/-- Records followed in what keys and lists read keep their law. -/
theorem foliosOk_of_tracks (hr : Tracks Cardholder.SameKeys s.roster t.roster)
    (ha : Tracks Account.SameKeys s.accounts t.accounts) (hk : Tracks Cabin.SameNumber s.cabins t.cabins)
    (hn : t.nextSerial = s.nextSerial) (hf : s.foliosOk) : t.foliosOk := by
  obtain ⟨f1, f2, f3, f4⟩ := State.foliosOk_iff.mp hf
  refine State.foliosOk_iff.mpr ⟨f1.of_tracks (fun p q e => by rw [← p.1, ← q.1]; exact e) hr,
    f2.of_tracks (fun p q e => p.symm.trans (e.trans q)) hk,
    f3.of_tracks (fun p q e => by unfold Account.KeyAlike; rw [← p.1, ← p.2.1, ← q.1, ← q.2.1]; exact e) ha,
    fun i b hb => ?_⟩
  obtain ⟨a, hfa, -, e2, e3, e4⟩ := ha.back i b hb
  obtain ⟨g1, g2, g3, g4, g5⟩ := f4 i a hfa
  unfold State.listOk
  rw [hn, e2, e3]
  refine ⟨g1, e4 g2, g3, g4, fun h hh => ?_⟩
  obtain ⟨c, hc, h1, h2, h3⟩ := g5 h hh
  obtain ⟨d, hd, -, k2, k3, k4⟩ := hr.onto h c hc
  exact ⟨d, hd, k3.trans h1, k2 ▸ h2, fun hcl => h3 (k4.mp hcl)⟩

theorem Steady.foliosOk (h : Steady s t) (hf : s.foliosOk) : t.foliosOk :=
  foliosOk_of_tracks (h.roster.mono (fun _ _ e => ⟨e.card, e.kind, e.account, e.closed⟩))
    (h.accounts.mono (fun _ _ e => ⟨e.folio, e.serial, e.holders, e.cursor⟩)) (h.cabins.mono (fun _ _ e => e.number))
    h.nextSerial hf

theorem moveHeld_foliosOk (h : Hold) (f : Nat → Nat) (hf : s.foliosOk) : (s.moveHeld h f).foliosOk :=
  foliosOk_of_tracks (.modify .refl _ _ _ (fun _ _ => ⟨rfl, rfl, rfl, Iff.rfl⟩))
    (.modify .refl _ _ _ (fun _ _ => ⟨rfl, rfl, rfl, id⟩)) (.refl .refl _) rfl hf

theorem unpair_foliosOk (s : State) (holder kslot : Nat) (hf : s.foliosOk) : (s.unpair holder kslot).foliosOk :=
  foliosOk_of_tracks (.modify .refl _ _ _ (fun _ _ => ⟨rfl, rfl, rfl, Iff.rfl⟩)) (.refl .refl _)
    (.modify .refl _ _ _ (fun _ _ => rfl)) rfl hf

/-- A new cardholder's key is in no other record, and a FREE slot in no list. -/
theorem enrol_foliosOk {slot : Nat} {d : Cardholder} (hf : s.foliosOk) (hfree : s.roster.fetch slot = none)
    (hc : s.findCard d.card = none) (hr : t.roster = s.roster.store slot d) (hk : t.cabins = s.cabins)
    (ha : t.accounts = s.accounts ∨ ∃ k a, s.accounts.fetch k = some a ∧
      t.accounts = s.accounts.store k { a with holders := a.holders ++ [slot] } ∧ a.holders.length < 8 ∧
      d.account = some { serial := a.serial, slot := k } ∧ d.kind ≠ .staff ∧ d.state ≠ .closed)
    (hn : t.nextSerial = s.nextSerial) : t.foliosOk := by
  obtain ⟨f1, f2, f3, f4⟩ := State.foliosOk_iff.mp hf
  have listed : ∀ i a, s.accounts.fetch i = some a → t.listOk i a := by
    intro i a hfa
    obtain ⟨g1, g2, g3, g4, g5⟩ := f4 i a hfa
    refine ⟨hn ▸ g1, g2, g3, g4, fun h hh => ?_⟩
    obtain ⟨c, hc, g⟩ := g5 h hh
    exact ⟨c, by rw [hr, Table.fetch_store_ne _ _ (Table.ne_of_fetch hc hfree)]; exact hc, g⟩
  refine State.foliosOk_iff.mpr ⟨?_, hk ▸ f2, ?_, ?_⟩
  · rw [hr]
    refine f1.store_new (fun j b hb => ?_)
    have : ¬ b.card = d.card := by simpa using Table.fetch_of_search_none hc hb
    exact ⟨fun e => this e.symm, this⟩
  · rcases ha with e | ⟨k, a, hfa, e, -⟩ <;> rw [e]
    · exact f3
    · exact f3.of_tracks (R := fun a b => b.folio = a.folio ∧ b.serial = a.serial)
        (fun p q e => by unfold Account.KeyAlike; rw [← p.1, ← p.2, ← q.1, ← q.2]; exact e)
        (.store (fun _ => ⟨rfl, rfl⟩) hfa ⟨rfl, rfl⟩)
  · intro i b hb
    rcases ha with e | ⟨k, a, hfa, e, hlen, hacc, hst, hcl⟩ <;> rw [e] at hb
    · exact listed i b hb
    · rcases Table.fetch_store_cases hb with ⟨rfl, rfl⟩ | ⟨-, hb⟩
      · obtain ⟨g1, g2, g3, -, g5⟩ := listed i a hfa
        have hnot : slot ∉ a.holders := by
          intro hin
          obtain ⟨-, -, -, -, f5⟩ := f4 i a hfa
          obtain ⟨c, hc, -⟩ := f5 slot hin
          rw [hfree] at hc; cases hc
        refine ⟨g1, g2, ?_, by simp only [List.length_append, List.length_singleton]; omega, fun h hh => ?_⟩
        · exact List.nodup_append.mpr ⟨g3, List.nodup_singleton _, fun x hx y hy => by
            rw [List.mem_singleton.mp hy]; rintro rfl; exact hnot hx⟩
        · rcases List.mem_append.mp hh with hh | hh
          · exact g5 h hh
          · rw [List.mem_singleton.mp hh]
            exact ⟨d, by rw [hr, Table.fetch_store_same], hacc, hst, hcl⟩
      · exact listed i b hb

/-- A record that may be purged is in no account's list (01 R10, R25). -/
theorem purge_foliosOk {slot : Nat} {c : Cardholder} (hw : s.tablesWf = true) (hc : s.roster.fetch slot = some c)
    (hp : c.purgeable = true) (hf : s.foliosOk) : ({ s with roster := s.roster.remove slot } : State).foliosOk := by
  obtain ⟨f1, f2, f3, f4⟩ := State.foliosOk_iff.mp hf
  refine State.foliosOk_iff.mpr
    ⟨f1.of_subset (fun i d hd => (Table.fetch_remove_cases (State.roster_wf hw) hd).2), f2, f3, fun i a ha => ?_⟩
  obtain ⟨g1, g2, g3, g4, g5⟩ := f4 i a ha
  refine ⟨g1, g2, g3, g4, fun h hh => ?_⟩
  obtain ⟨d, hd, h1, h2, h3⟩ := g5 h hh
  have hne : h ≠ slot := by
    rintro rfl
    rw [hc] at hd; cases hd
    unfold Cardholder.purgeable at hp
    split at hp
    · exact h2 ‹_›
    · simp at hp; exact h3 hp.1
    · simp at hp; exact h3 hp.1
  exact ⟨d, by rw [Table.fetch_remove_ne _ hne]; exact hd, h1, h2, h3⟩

==

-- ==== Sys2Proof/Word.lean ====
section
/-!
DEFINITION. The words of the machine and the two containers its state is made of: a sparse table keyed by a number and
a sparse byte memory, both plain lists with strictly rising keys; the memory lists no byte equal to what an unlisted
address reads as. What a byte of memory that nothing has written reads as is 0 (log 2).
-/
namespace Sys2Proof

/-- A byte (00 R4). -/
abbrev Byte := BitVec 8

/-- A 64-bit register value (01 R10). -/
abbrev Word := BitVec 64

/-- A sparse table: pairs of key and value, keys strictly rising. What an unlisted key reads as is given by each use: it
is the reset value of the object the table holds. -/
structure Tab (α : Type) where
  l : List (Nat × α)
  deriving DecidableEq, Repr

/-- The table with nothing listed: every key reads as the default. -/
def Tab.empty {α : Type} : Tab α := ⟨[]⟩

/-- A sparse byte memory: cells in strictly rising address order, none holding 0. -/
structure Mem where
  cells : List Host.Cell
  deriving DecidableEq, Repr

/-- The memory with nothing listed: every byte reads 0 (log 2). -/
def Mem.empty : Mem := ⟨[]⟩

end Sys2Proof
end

...

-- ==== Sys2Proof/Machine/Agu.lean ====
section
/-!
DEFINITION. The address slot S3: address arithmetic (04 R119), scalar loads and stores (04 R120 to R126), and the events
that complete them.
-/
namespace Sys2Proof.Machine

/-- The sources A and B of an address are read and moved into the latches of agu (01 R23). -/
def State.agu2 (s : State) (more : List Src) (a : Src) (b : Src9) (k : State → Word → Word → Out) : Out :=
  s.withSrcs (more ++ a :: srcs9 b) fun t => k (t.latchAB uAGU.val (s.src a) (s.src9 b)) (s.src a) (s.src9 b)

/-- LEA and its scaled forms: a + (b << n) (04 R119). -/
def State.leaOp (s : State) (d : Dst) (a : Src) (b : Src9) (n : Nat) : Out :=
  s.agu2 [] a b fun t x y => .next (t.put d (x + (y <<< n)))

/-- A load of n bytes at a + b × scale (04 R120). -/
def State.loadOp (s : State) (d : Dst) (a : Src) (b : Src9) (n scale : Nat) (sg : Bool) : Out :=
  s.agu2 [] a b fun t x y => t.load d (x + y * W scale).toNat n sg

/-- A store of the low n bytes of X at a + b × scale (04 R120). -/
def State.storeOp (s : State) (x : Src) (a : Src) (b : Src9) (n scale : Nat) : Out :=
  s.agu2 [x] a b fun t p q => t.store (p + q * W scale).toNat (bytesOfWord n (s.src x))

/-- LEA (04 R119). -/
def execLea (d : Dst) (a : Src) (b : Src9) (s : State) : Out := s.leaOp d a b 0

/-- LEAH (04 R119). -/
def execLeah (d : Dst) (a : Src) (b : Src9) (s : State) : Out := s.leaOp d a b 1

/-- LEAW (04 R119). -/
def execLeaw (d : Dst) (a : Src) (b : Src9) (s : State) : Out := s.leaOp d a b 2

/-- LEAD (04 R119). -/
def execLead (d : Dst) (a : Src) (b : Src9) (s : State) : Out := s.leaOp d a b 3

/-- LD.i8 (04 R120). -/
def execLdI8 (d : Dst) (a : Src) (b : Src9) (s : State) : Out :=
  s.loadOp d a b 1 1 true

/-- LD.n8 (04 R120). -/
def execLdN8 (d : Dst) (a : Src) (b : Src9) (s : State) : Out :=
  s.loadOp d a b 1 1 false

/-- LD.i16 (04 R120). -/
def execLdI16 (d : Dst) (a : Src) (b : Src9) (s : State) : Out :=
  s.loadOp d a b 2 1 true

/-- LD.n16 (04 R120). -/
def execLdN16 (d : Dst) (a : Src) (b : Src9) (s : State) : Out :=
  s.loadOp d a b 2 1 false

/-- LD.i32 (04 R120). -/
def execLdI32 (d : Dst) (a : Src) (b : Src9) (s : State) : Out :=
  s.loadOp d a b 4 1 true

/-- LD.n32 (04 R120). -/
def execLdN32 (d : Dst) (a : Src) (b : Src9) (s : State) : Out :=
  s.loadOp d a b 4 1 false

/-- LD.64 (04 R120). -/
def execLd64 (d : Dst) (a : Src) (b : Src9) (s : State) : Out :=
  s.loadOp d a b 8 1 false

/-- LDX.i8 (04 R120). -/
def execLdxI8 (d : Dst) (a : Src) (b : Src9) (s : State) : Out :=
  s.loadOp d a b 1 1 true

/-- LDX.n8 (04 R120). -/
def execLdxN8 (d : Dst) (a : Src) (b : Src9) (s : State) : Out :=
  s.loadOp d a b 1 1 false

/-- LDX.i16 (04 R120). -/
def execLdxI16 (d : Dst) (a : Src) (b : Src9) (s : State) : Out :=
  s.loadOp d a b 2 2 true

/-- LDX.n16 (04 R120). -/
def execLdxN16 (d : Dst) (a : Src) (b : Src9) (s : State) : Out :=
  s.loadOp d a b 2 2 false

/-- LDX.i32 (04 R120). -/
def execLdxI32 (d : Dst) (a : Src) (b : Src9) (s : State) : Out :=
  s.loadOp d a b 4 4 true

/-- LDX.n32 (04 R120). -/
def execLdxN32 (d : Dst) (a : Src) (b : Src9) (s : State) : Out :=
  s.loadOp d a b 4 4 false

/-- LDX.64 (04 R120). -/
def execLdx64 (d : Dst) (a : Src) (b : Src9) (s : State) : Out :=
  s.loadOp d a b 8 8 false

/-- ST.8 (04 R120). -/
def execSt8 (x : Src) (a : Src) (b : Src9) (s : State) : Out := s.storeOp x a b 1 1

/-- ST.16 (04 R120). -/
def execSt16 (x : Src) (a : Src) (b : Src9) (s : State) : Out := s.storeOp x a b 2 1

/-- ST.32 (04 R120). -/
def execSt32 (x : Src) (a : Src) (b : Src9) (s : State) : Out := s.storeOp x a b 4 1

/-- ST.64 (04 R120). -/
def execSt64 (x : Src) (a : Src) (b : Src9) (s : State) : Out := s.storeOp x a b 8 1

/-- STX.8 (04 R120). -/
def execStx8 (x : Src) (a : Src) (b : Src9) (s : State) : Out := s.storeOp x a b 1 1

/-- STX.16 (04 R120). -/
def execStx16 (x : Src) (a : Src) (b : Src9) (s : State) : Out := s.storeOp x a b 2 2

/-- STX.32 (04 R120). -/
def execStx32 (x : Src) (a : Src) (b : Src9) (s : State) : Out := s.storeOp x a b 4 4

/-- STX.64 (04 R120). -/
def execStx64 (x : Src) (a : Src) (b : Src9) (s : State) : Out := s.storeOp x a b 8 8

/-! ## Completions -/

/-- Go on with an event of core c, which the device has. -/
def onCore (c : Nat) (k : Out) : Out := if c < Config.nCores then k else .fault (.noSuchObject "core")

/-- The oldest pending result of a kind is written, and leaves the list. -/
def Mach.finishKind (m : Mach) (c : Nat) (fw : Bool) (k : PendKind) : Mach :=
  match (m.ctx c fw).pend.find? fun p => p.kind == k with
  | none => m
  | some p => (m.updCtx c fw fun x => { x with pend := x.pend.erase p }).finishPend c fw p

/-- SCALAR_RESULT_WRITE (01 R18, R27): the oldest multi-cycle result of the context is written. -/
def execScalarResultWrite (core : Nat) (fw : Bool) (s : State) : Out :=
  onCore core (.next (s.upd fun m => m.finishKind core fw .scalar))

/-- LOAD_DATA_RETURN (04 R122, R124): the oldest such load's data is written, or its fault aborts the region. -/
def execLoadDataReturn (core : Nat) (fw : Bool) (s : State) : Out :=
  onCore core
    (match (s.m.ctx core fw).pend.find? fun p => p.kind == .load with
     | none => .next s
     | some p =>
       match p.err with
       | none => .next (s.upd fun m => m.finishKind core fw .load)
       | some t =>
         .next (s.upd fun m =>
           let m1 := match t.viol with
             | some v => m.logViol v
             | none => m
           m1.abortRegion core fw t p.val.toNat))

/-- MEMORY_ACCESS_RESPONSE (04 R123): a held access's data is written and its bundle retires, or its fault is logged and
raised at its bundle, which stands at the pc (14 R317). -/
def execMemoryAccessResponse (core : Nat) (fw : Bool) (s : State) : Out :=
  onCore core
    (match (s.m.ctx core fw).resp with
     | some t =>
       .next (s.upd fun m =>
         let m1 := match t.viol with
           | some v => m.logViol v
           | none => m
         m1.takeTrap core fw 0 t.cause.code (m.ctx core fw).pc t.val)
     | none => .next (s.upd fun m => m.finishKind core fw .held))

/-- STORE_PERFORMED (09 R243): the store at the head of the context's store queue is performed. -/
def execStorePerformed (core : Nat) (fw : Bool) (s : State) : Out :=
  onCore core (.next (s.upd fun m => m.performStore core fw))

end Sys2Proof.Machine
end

WHAT THIS TASK INVOLVES >> Across the entries, each line containing the word "bundle" is to be counted once; the total alone is to be given.

COMPLETED TASK >> 2